Self Inspection funding raises $10 million for vehicle-condition data platform
SBVP led the $10 million round as auto-finance and aftermarket backers bet on standardized vehicle-condition records.
By Ingrid Halvorsen · Venture Capital Reporter
· 3 min read
Self Inspection has raised $10 million in funding led by Sandberg Bernthal Venture Partners, adding strategic backing from U.S. AutoForce and Westlake Financial for its effort to turn vehicle-condition data into a shared record used across auto finance, fleets, dealers and resale channels. The Self Inspection funding round puts another marker down for AI infrastructure in automotive commerce, where a car’s physical state can affect underwriting, lease returns, remarketing and disputes.
Valuation, revenue and headcount were not disclosed. The round also included Costanoa Ventures, Rebellion Ventures and BrightCap Ventures, along with earlier backers DVx Ventures, the firm founded by former Tesla President Jon McNeill, and Karim Bousta, a former Tesla vice president of worldwide service.
The investor mix is the point of the announcement.

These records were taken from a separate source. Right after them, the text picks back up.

-- ==== Sys2Proof/Laws/MemSettle.lean ====
section
/-!
SUPPORT. What the operations of Machine/Settle.lean do to table-space memory: nothing, or they keep its canonical form.
-/
namespace Sys2Proof.Machine
open Sys2Proof

set_option linter.unusedSimpArgs false

@[simp] theorem State.pollReturn_memq (s : State) (e c q first n : Nat) (ok : Bool) (data : List Byte) : State.memq (State.pollReturn s e c q first n ok data) = State.memq s := by
  unfold State.pollReturn
  (repeat' split) <;>
    simp

@[simp] theorem State.perform_memq (s : State) (e : Nat) (k : Ctx) (x0 : Job) : State.memq (State.perform s e k x0) = State.memq s := by
  unfold State.perform
  (repeat' split) <;>
    simp

@[simp] theorem State.jobFailed_memq (s : State) (e : Nat) (j : Job) (kind va : Nat) : State.memq (State.jobFailed s e j kind va) = State.memq s := by
  unfold State.jobFailed
  dsimp only
  (repeat' split) <;>
    simp

@[simp] theorem State.access_memq (s : State) (e : Nat) (k : Ctx) (j : Job) : State.memq (State.access s e k j) = State.memq s := by
  unfold State.access
  (repeat' split) <;>
    simp only [↓State.setLooked_memq, ↓State.cplTimeout_memq, ↓State.jobFailed_memq, ↓State.count_memq, ↓State.perform_memq, ↓State.xltFault_memq, ↓State.mustWalk_memq, ↓State.ite_memq, ite_self, State.memq_mk, State.memq_eta]

@[simp] theorem State.expireReq_memq (s : State) (e : Nat) (p : Packet) : State.memq (State.expireReq s e p) = State.memq s := by
  unfold State.expireReq
  simp

@[simp] theorem State.runJob_memq (s : State) (e : Nat) (j : Job) : State.memq (State.runJob s e j) = State.memq s := by
  unfold State.runJob
  (repeat' split) <;>
    simp

@[simp] theorem State.pageGone_memq (s : State) (a : PageAcc) : State.memq (State.pageGone s a) = State.memq s := by
  unfold State.pageGone
  (repeat' split) <;>
    simp

@[simp] theorem State.loadEnds_memq (s : State) (e c : Nat) (host : Bool) : State.memq (State.loadEnds s e c host) = State.memq s := by
  unfold State.loadEnds
  (try dsimp only)
  (repeat' split)
  all_goals first | (simp only [↓State.loadFailed_memq, ↓State.modEng_memq, ↓State.pageGone_memq, ↓State.raiseIf_memq, ↓State.ite_memq, ite_self, State.memq_mk, State.memq_eta]; done) | (simp; done) | with_reducible rfl | (simp; apply State.each_memq; intros; (try dsimp only); (repeat' split) <;> simp; done) | ((repeat' first | with_reducible rfl | (simp; done) | refine (State.each_memq _ _ _ fun _ _ => ?_).trans ?_ | refine (State.fold_memq _ _ _ fun _ _ => ?_).trans ?_ | refine (State.fold1_memq _ (fun _ _ => ?_) _ _).trans ?_ | refine (State.fold2_memq _ (fun _ _ => ?_) _ _).trans ?_ | split | simp | dsimp only); done) | ((repeat first | fail | simp only [↓State.loadFailed_memq, ↓State.modEng_memq, ↓State.pageGone_memq, ↓State.raiseIf_memq, ↓State.ite_memq, ite_self, State.memq_mk, State.memq_eta] | simp); done) | skip

@[simp] theorem State.flushed_memq (s : State) (e : Nat) (f : FlushFor) (ok : Bool) : State.memq (State.flushed s e f ok) = State.memq s := by
  unfold State.flushed
  (repeat' split) <;>
    simp

@[simp] theorem State.waitFailed_memq (s : State) (e c r : Nat) : State.memq (State.waitFailed s e c r) = State.memq s := by
  unfold State.waitFailed
  simp

@[simp] theorem State.hostReturn_memq (s : State) (r : HostReq) (ok : Bool) (data : List Byte) : State.memq (State.hostReturn s r ok data) = State.memq s := by
  unfold State.hostReturn
  dsimp only
  (repeat' split) <;>
    simp

theorem State.settle1_memq (s : State) (e : Nat) : ∀ t_, State.settle1 s e = some t_ → State.memq t_ = State.memq s := by
  intro t_ ht
  unfold State.settle1 at ht
  (try dsimp only at ht)
  (repeat' split at ht)
  all_goals first | (cases ht; done) | (cases ht; simp; done) | (cases ht; with_reducible rfl) | (cases ht; simp [*]; done) | (cases ht; simp +contextual [*]; done) | skip

theorem State.settle1_opt {s : State} {e : Nat} {t_ : State} (h_ : State.settle1 s e = some t_) : State.memq t_ = State.memq s :=
  State.settle1_memq s e t_ h_

@[simp] theorem State.settle1_getD (s : State) (e : Nat) : State.memq ((State.settle1 s e).getD s) = State.memq s := by
  cases h_ : State.settle1 s e with
  | none => rfl
  | some t_ => exact State.settle1_memq s e t_ h_

@[simp] theorem State.settleN_memq (s : State) (e : Nat) (x0 : Nat) : State.memq (State.settleN s e x0) = State.memq s := by
  induction x0 generalizing s with
  | zero => rfl
  | succ n ih =>
    unfold State.settleN
    split
    · next t ht => exact (ih t).trans (State.settle1_memq s e t ht)
    · rfl

@[simp] theorem State.rest_memq (s : State) (e : Nat) : State.memq (State.rest s e) = State.memq s := by
  unfold State.rest
  simp

@[simp] theorem State.settleAll_memq (s : State) : State.memq (State.settleAll s) = State.memq s := by
  unfold State.settleAll
  simp

@[simp] theorem State.endReq_memq (s : State) (r : HostReq) (ok : Bool) (data : List Byte) : State.memq (State.endReq s r ok data) = State.memq s := by
  unfold State.endReq
  simp

end Sys2Proof.Machine
end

U.S. AutoForce is a tire distributor and division of U.S. Venture, while Westlake Financial is a large North American auto lender. Their participation signals that vehicle-condition records are becoming relevant beyond inspection workflows, particularly for companies that finance, service, repair, resell or insure vehicles.
What is Self Inspection building?
Self Inspection is building what it calls a system of record for vehicle condition: a persistent, standardized file describing a car’s physical state over time. In practice, that means smartphone-based image capture, AI-assisted damage detection, condition reports and inspection histories that can be reviewed later by counterparties in a transaction.

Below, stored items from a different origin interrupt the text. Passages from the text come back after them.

/-! ### States and operands -/

/-- A port 0 of one lane in state `st`, with the lane its own, lit and delineated, late in time. -/
def W.at (st : Nat) : State :=
  { ((((((State.reset.set F.PORT_STAT_STATE st).set F.PORT_CTL_EN 1).set F.PORT_CTL_LANES 0).set F.LNK_STAT_MODE 1).set F.PORT_STAT_FEAT 0xFF).set
      F.LANE_STAT_OWNED 1).set F.OPT_STAT_FEED_OK 1 with
    clk := ⟨2 ^ 50 * 1000 * unitsPerNs, 10 ^ 30, 0, 0⟩, lanes := [(0, { LaneSt.reset with delineated := true, tx := true })],
    ports := [(0, { PortSt.reset with act := 1 })] }
/-- An ACTIVE port. -/
def W.up : State := W.at stActive
/-- A port in BRINGUP whose lane has locked. -/
def W.first : State := { (W.at stBringup).set F.LANE_STAT_LOCK 1 with ports := [(0, { PortSt.reset with firstLock := some 0 })] }
/-- A port with frame lock at both ends. -/
def W.fl : State :=
  { W.at stFrameLock with lanes := [(0, { LaneSt.reset with good := 8 })], ports := [(0, { PortSt.reset with act := 1, gotLocked := true })] }
/-- An ACTIVE port whose lane has been without lock for long. -/
def W.lossy : State := { W.up with lanes := [(0, { LaneSt.reset with loss := some 0 })] }
/-- An ACTIVE port with a failed lane outside its active set. -/
def W.dark : State := { W.up.set F.LANE_STAT_FAILED 1 with ports := [] }
def W.head : FrameHead := ⟨0, false, false, 0, 0, 0, 0, 0⟩
def W.time : TimeCell := ⟨false, 1, 0, 0, 0, 0, 0⟩
def W.cap : CapCell := ⟨0, 0, 0, false, 0, 0, 0, 0, 0, 0, 0, 0, 0⟩
/-- Every alarm slot in use. -/
def W.noSlot : State := (List.range 64).foldl (fun s n => s.set F.MT_ALM_CTL_EN 1 0 n) State.reset
def W.pkt : Packet := ⟨0, 0, 0, 0, 0, false, false, false, false, false, false, false, 0, 0, 0, 0, 0, 0, 0, 0, 0, []⟩
def W.held : Held := ⟨0, W.pkt, 0, 0, 1, 0, 0, 0, 0, [], none, .waiting, []⟩
def W.resv : Resv := ⟨0, 0, 0, false, 0, 1, [0], 0, 0, W.pkt, 0, [], false, false, false, 0⟩
/-- Tile 0 with these contents, late in time. -/
def W.tile0 (f : Tile → Tile) : State := { State.reset with clk := ⟨2 ^ 50 * 1000 * unitsPerNs, 10 ^ 30, 0, 0⟩, tiles := [(0, f Tile.reset)] }
/-- An output with one request of a held packet. -/
def W.req : State := W.tile0 fun x => { x with held := [{ W.held with phase := .requested }], reqs := [⟨0, 0, false, 0, 0, 0, 1, 0, 0⟩] }
/-- The same output with no room for it. -/
def W.reqFull : State := W.tile0 fun x => { x with held := [{ W.held with phase := .requested }], reqs := [⟨0, 0, false, 0, 0, 0, 100000, 0, 0⟩] }
/-- A packet that has long been incomplete. -/
def W.stuck : State := W.tile0 fun x => { x with resv := [{ W.resv with cells := [] }] }
/-- A port with no guaranteed credit and a pool, one of whose VCs is active. -/
def W.lend : State :=
  let s := (List.range 16).foldl (fun s v => s.set F.LNK_CR_MIN_MIN 0 0 v) ((W.up.set F.LNK_CR_POOL_POOL 9).set F.LNK_CR_POOL_CAP 9)
  { s with links := [(0, { LinkSt.reset with vcs := [{ VcSt.reset with lastAcc := some (10 ^ 30) }] })] }
def W.late : Clock := ⟨2 ^ 50 * 1000 * unitsPerNs, 10 ^ 30, 0, 0⟩
/-- A packet that has waited long with an escape port. -/
def W.esc : State := W.tile0 fun x => { x with held := [{ W.held with cands := [1], esc := some 5 }] }
def W.cap0 : Capture := ⟨0, 0, 0, 0, 0⟩
/-- One event waits for the collector. -/
def W.ev (sev : Nat) : State := { State.reset with flt := { State.reset.flt with arrivals := [⟨64, 0, sev, 5, 0, W.cap0⟩] } }
/-- An open presence window with the seal intact. -/
def W.owner : State := { State.reset with clk := W.late, presence := { Owner.reset with low := true } }
/-- Bank 0 fenced. -/
def W.fenced : State := { State.reset with flt := { State.reset.flt with bankFence := [bankHome 0] } }
/-- A management packet with this word 2, and the same packet delivered to the endpoint. -/
def W.mgt (w2 : Nat) : Packet := { W.pkt with cls := 3, mep := true, w2 := w2 }
def W.rx (w2 : Nat) : State := { State.reset with core := { State.reset.core with mgtRx := [(W.mgt w2, 5)] } }
/-- Tile 0 skipped as a middle and quiet for long; a host link up. -/
def W.quiet : State := { State.reset.setMidSkipped 0 true with clk := W.late, tiles := [(0, { Tile.reset with quietSince := some 0 })] }
def W.linked : State := State.reset.set F.HPT_STAT_UP 1
/-- Context 5 with its queue 0 running. -/
def W.ctx (f : WorkQ → WorkQ) : Ctx :=
  ⟨5, 0, [1], false, false, false, 0, 0, 0, 0, [f { WorkQ.reset with st := 1 }], false, 0, 0, false, false, false, 0, [], []⟩
/-- Engine 0 with these contents and context `k` cached; its function may send. -/
def W.engC (k : Ctx) (f : Eng → Eng) : State :=
  { State.reset with rte := { State.reset.rte with selfOld := (0, 0, true) }, engs := [(0, f Eng.reset)], ctxs := [(ctxKey 0 5, k)], funcs := [(0, { FuncSt.reset with bme := true })] }
def W.eng (f : Eng → Eng) : State := W.engC (W.ctx id) f
def W.op (kind : Nat) : Op := Op.new kind 5 0 0 [kind] 0 0 0 0 0
/-- An operation in slot 3 of engine 0. -/
def W.opAt (o : Op) (s : State) : State := { s with ops := [(3, o)] }
def W.then (s : State) : State := { s with clk := W.late }
/-- A packet for context 5 and OPID 3; engine 0 with it ready; a packet handed to engine 0. -/
def W.rma (cls kind : Nat) : Packet := { W.pkt with cls := cls, w2 := 5 + kind * 2 ^ 40, w3 := 3 }
def W.ready (cls kind : Nat) : State := W.eng fun x => { x with ready := [W.rma cls kind] }
def W.handTo (e : Nat) (q : Packet) : State :=
  { State.reset with tiles := [(64, { Tile.reset with tx := [{ W.resv with pkt := q, inPort := 7, members := [⟨e, 1⟩] }] })] }
def W.hand (q : Packet) : State := W.handTo 0 q
def W.hreq (why : Purpose) : HostReq := ⟨9, 0, 0, 0, why, 1, 0, false, false⟩
/-- A host request that is out. -/
def W.asked (why : Purpose) : State := { State.reset with reqs := [W.hreq why] }
/-- A started entry of context 5. -/
def W.begun (op : Nat) : Begun := ⟨5, 0, 0, [op]⟩
def W.started (op : Nat) : State := W.eng fun x => { x with begun := [W.begun op] }
/-- A context range of engine 0 that holds contexts 0 to 15. -/
def W.range (s : State) : State := (s.set F.CTX_RANGE_COUNT 16 0 0).set F.CTX_RANGE_EN 1 0 0
/-- A record whose queue 0 is enabled. -/
def W.words : List Nat := [1] ++ List.replicate 15 0 ++ [1 + 2 ^ 4 + 2 ^ 8] ++ List.replicate 47 0
/-- Host port 0 up, its PF 0 with contexts 0 to 15 and free to send. -/
def W.host : State :=
  { ((State.reset.set F.WIN_IN_PF_COUNT 16 0 0).set F.HPT_STAT_UP 1 0) with
    hports := [(0, { HostPort.reset with formed := true, width := 16, perst := false, pfs := 1, bar2 := [5] })],
    funcs := [(0, { FuncSt.reset with bme := true, mse := true, gone := false })] }
def W.track : Tracker := ⟨1, 3, 5, false, 0, [], 0, 0, none, 0, false, false, W.pkt, false⟩
/-- A started RECV of MODE `m`. -/
def W.recv (m : Nat) : Begun := ⟨5, 0, 0, [0x0D, 0, 0, 0, m * 2 ^ 32]⟩
/-- A message held in its stream. -/
def W.heldMsg : Known := ⟨⟨5, 1, 2, 0, 0, 0, 0, false, false⟩, none, 2, 4, 0, 0, true, none, none, 0, false, false⟩
/-- Group 0 of unit 0: the root, one local member, context 5 of engine 0; and the same set up. -/
def W.group : State := ((State.reset.setColg 0 0 4 1 1).setColg 0 1 14 7 1).setWord (memberAt 0) 5
def W.groupUp : State := W.group.setColg 0 0 0 1 1
def W.coll : Coll := ⟨5, 0, 0, [0x0C], 0, 0, 0, 0, 1, 1, 0, [], none, [], [], 0, 0, 0, 0, true⟩
/-- A snapshot of this device in slot 0, chosen by BOOT_SLOT, and a calibration copy; the restore at stage `n`. -/
def W.snapshot : Snapshot := ⟨1, State.reset.get F.DEV_SERIAL_SN, 0, 0, [], [(0x0200000000, 7)]⟩
def W.snap (n : Nat) : State :=
  { State.reset.set F.ALM_CFG_BOOT_SLOT 0 with
    almanac := { Almanac.new with slots := [(0, W.snapshot)], cal := [(0, (1, []))] }, boot := { Boot.reset with stage := n } }
theorem W.snap_of (n : Nat) : (W.snap n).snapOf 0 = some W.snapshot := by
  have h : (W.snap n).get F.DEV_SERIAL_SN = W.snapshot.sn := rfl
  unfold State.snapOf
  rw [h]
  simp [W.snap]
theorem W.snap_choose : (W.snap 1).chooseSnap = some (0, W.snapshot, 0) := by
  have h : (W.snap 1).get F.ALM_CFG_BOOT_SLOT = 0 := by decide
  unfold State.chooseSnap
  rw [h]
  simp [W.snap_of]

The broader category is often described as vehicle condition intelligence. The idea is to convert a walkaround, paper form or one-off inspection into structured data that can move through dealer, lender, fleet, marketplace and service systems without being recreated at each handoff.

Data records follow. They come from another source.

-- ==== Sys2Proof/Word.lean ====
section
/-! DEFINITION. The machine's word types (R7, R20). -/

namespace Sys2Proof

/-- An 8-bit value: a general register, a timer, a byte of memory (R20). -/
abbrev Byte := BitVec 8

/-- A 16-bit value: an opcode, PC, I, a stack entry (R20, R70). -/
abbrev Word := BitVec 16

/-- The name of a general register, V0 to VF (R21, R73). -/
abbrev RegIx := Fin 16

end Sys2Proof
end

That is a practical problem in used-car commerce and auto finance. Vehicles can pass through rental fleets, lease-end programs, auctions, dealerships and online marketplaces, with each party making decisions on condition data that may be incomplete, inconsistent or trapped in separate systems. Standardization is the commercial premise: if condition data can be captured the same way each time, it can become more useful for pricing, claims, compliance and resale.
Self Inspection’s product runs on a phone and guides users through image capture. The platform then identifies damage, generates a condition report and attaches the record to the vehicle. The company positions the output for underwriters, remarketing teams, fleet operators, service organizations and compliance teams rather than only for frontline inspectors.
Self Inspection says it has completed more than 1 million inspections across rental fleets, auto finance companies, auctions and marketplaces. Customers have reported more than 300,000 operational hours saved and more than $80 million in cost reductions, according to the company. Stellantis Financial Services uses the platform for lease-end inspections and corporate vehicle management.
CEO Constantine Yaremtso framed the market shift by comparing condition records with vehicle-history reports, which became a standard input in many automotive transactions. “Our job is to be the source of truth for it, one record, one standard, that follows the car for its entire life,” Yaremtso said.
The new capital is earmarked for product work, AI development and deeper enterprise deployments. Self Inspection also plans to expand across North America and Europe, where more buying, financing, servicing and remarketing activity is moving through digital channels. The company’s vehicle condition intelligence platform sits in a crowded enterprise sales cycle, but the backers in this round show why automotive incumbents are paying attention to standardized condition data as a potential infrastructure layer.